How Do You Calculate OH- Concentration in Benzoic Acid to Benzoate Conversion?

[mountain]

my book gives an example of how to find the concentration of OH- for transforming 99% benzoic acid to benzoate anion. it is difficult to understand how they get the answer, since there are no specified concentrations for the benzoic acid and benzoate anion, besides the way they write it is also difficult to understand. this is how they write:

the ability to separate a strong from weak acids depends on the acidity constants of the acids and the basicity constants of the bases as folllows. in the first equation, consider the ionization of benzoic acid, which has an equilibrium constant Ka of 6.8x10-5. the conversion of benzoic acid to the benzoate anion in the fourth equation is governed by the equilibrium constant K (Eq.5), obtained by the combining the third and fourth equations.

C6H5COOH + H2O -> <- C6H5COO- + H3O+ (Eq. 1)

Ka= [C6H5COO-][H3O+]/[C6H5COOH]=6.8x10-5, pKa=4.17 (Eq. 2)

Kw=[H3O+][OH- ]=10-14 (Eq. 3)

C6H5COOH + OH- -> <- C6H5COO- + H2O (Eq. 4)

K=[C6H5COO-]/[C6H5COOH][OH- ]=Ka/Kw=6.8x10-5/10-14=6.8x109 (Eq. 5)

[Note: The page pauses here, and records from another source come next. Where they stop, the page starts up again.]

-- ==== Sys2Proof/Machine/Peers.lean ====
section
/-! DEFINITION. What the sister unit does with each frame delivered to it: the peer view (chapter 9), the return of lent
operations (R149 to R151, R170), and the offering, adopting and calling sides of the hand-off (R158 to R165, R169). -/

namespace Sys2Proof.Machine

/-! ## The peer view (R146) -/

/-- The peer entry of a station. -/
def Sister.peer (x : Sister) (station : Nat) : Option Peer := x.peers.find? fun p => p.station == station

/-- Replace the peer entry of a station. -/
def Sister.mapPeer (x : Sister) (station : Nat) (f : Peer → Peer) : Sister :=
  { x with peers := x.peers.map fun p => if p.station == station then f p else p }

/-- Whether a station's entry is STALE; a station without an entry is not (R148, R160). -/
def Sister.isStale (x : Sister) (station : Nat) : Bool :=
  match x.peer station with
  | some p => !p.live
  | none => false

/-- The contents of an entry before its first STATUS (R146). -/
def State.noStatus (s : State) : StatusBody :=
  { period := s.figures.statusPeriod, free := 0, tools := [], held := [], reclaim := [] }

/-- A frame of any kind is heard from a station (R146). A new entry stands behind the others (log entry 33). -/
def State.hearPeer (s : State) (station : Nat) : State :=
  match s.sister.peer station with
  | some _ => s.setSister (s.sister.mapPeer station fun p => { p with heardAt := s.clock, live := true })
  | none =>
    if s.sister.peers.length < 15 then
      s.setSister { s.sister with
        peers := s.sister.peers ++ [{ station := station, heardAt := s.clock, live := true, status := s.noStatus }] }
    else if s.sister.viewFull then s
    else (s.setSister { s.sister with viewFull := true }).sendLinkNotice (.viewFull station)

/-! ## Lent operations come home (R150) -/

/-- The wheel of the larger remaining life, on a tie the lower slot, among some wheels in slot order. -/
def bestWheel : List (Fin 8 × Tool) → Option (Fin 8 × Tool)
  | [] => none
  | w :: rest => match bestWheel rest with
    | none => some w
    | some v => if w.2.life < v.2.life then some v else some w

/-- The tool slot and status of an operation of group g that comes home (R150). -/
def State.homePlace (s : State) (g : Nat) : Fin 8 × OpStatus :=
  let wheels := s.headWheels.filter fun w => w.2.group == some g
  match bestWheel (wheels.filter fun w => w.2.state.sound) with
  | some w => (w.1, .active)
  | none => match bestWheel (wheels.filter fun w => w.2.state == .worn) with
    | some w => (w.1, .active)
    | none => match bestWheel wheels with
      | some w => (w.1, .orphan)
      | none =>
        ((toolSlots.find? fun slot => !s.headWheels.any fun w => w.1 == slot).getD 0, .orphan)

/-- Take some lent entries home in order, as far as there is room, and answer the state and the entries made (steps 1
and 2 of R150); `orphan` gives every one status ORPHAN (R151). -/
def State.takeHome (orphan : Bool) : List LentEntry → State → State × List OpEntry
  | [], s => (s, [])
  | e :: rest, s =>
    if 24 ≤ s.sister.occupancy then State.takeHome orphan rest s
    else
      let (slot, status) := s.homePlace e.group
      let entry : OpEntry :=
        { op := e.op, cls := e.cls, slot := slot, lender := none, status := if orphan then .orphan else status, mark := none }
      let (t, made) := State.takeHome orphan rest
        (s.setSister { s.sister with lent := s.sister.lent.erase e, opList := s.sister.opList ++ [entry] })
      (t, entry :: made)

/-- The group that some operations' lent entries share, if they share one (log entry 11). -/
def lentGroup (lent : List LentEntry) (entries : List OpEntry) : Option Nat :=
  commonGroup ((lent.filter fun e => decide (e.op ∈ entries.map OpEntry.op)).map fun e => some e.group)

/-- Take the lent entries of a holder that meet a condition home; when any came, the mark is set and one SWAP NOTICE
of OPS_BACK is queued (R150). -/
def State.bringHome (s : State) (holder : Nat) (sel : LentEntry → Bool) : State :=
  let (t, made) := State.takeHome false (s.sister.lent.filter fun e => e.holder == holder && sel e) s
  if made.isEmpty then t
  else t.markStatus.sendSwap
    { t.swapFor .opsBack (some holder) made with group := lentGroup s.sister.lent made }

/-! ## STATUS (R147, R149, R150, R163, R169) -/

/-- The holder side of reclaim: each adopted entry of a reclaimed group is marked RECLAIM, and those that leave at once
leave together, with one RELEASE to the lender (R149, R170). -/
def State.markReclaimed (s : State) (lender : Nat) (groups : List Nat) : State :=
  s.markLeaving .reclaim fun e =>
    e.lender == some lender &&
      groups.any fun g => s.groupOfSlot e.slot == some g || (s.groupOfSlot e.slot).isNone

/-- The pairs a STATUS holds for this station as lender (R150). -/
def State.heldForUs (s : State) (b : StatusBody) : List Op :=
  (b.held.filter fun e => e.lender == s.figures.station).map HeldEntry.op

/-- The tags of a hand-off with the station awarded under each, the current one first (R163). -/
def HandOff.tags (h : HandOff) : List (BitVec 8 × Option Nat) := (h.tag, h.awarded) :: h.earlier

/-- Whether every operation of a hand-off is still HANDING (R163): with one of them gone from the list a TAKEN is not
honoured (log entry 44). -/
def Sister.stillHanding (x : Sister) (h : HandOff) : Bool :=
  h.pairs.all fun op => x.opList.any fun e => e.op == op && e.status == .handing

/-- An honoured TAKEN: the batch leaves the list, lent entries are made for a batch with no lender, at the back of the lent
list (log entry 33), OPS_OUT is queued, and the hand-off ends DONE (R163). -/
def State.honourTaken (s : State) (h : HandOff) (taker : Nat) (tag : BitVec 8) : State :=
  let lent := match h.lender with
    | none => h.batch.map fun b => { op := b.op, cls := b.cls, group := h.group, holder := taker : LentEntry }
    | some _ => []
  let x := s.sister.dropHandOff h.group
  let s1 := s.setSister { x with
    opList := x.opList.filter fun e => !e.among h.pairs, lent := x.lent ++ lent, mark := true }
  let s2 := s1.sendSwap
    { kind := .opsOut, group := some h.group, slot := some h.slot, slot2 := none, peer := some taker, moved := h.pairs
      dropped := [] }
  let s3 := if tag ≠ h.tag ∧ h.awarded.isSome then s2.queueFrame (.award h.tag h.group none) else s2
  s3.afterEnding h true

if 99% of the benzoic acid is converted to C6H5COO- :

[C6H5COO-]/[C6H5COOH]=99/1 (Eq. 6)

then from Eq. 5 the hydroxide ion concentration would need to be 6.8x10-7M.

my question, how do they get [OH- ]= 6.8x10-7M ? :grumpy:

hope for any ideas and guidance!

thanks for helping!

 

[Navin A S]

The answer of 6.8x10-7M comes from combining the equations and solving for [OH- ]. Using equation 5, we can rearrange it to [OH- ] = Ka/Kw x [C6H5COOH]/[C6H5COO-]. Since Ka is given as 6.8x10-5 and Kw is given as 10-14, then the equation simplifies to [OH- ] = 6.8x10-5/10-14 x [C6H5COOH]/[C6H5COO-]. From equation 6, we know that [C6H5COO-]/[C6H5COOH] = 99/1, so the equation becomes [OH- ] = 6.8x10-5/10-14 x 1/99, which gives us [OH- ] = 6.8x10-7M.

 

[ravenprp]

The equations provided in the book may be confusing, but essentially they are showing the equilibrium reactions that occur when benzoic acid is converted to benzoate anion. The first equation (Eq. 1) shows the ionization of benzoic acid, where it loses a hydrogen ion (H+) to form the benzoate anion (C6H5COO-). This reaction is governed by the equilibrium constant Ka, which is equal to the concentration of the products (C6H5COO- and H3O+) divided by the concentration of the reactant (C6H5COOH). The value of Ka for benzoic acid is given as 6.8x10-5 in the second equation (Eq. 2), which is also known as the acidity constant. The pKa value (equivalent to -logKa) is also given as 4.17, which is a measure of the strength of the acid.

The third equation (Eq. 3) shows the equilibrium constant for the autoionization of water (Kw), which is equal to the concentration of hydrogen ions (H3O+) multiplied by the concentration of hydroxide ions (OH-). In pure water, the concentration of hydrogen ions and hydroxide ions is equal, so Kw is equal to 10-14. This equation is used to find the concentration of OH- in the solution.

The fourth equation (Eq. 4) shows the reaction that occurs when a base (in this case, hydroxide ions) is added to benzoic acid. This reaction is also governed by an equilibrium constant, which is equal to the concentration of the products (C6H5COO- and H2O) divided by the concentration of the reactants (C6H5COOH and OH-). This equilibrium constant is denoted as K in the fifth equation (Eq. 5), which is obtained by combining the third and fourth equations. Since the concentration of OH- is unknown, it is represented as [OH-] in this equation.

The last equation (Eq. 6) shows the ratio of the concentration of benzoate anion to benzoic acid when 99% of the benzoic acid is converted. This ratio is equal to 99/1, since 99% of the benzoic acid is converted to benzoate anion. From Eq.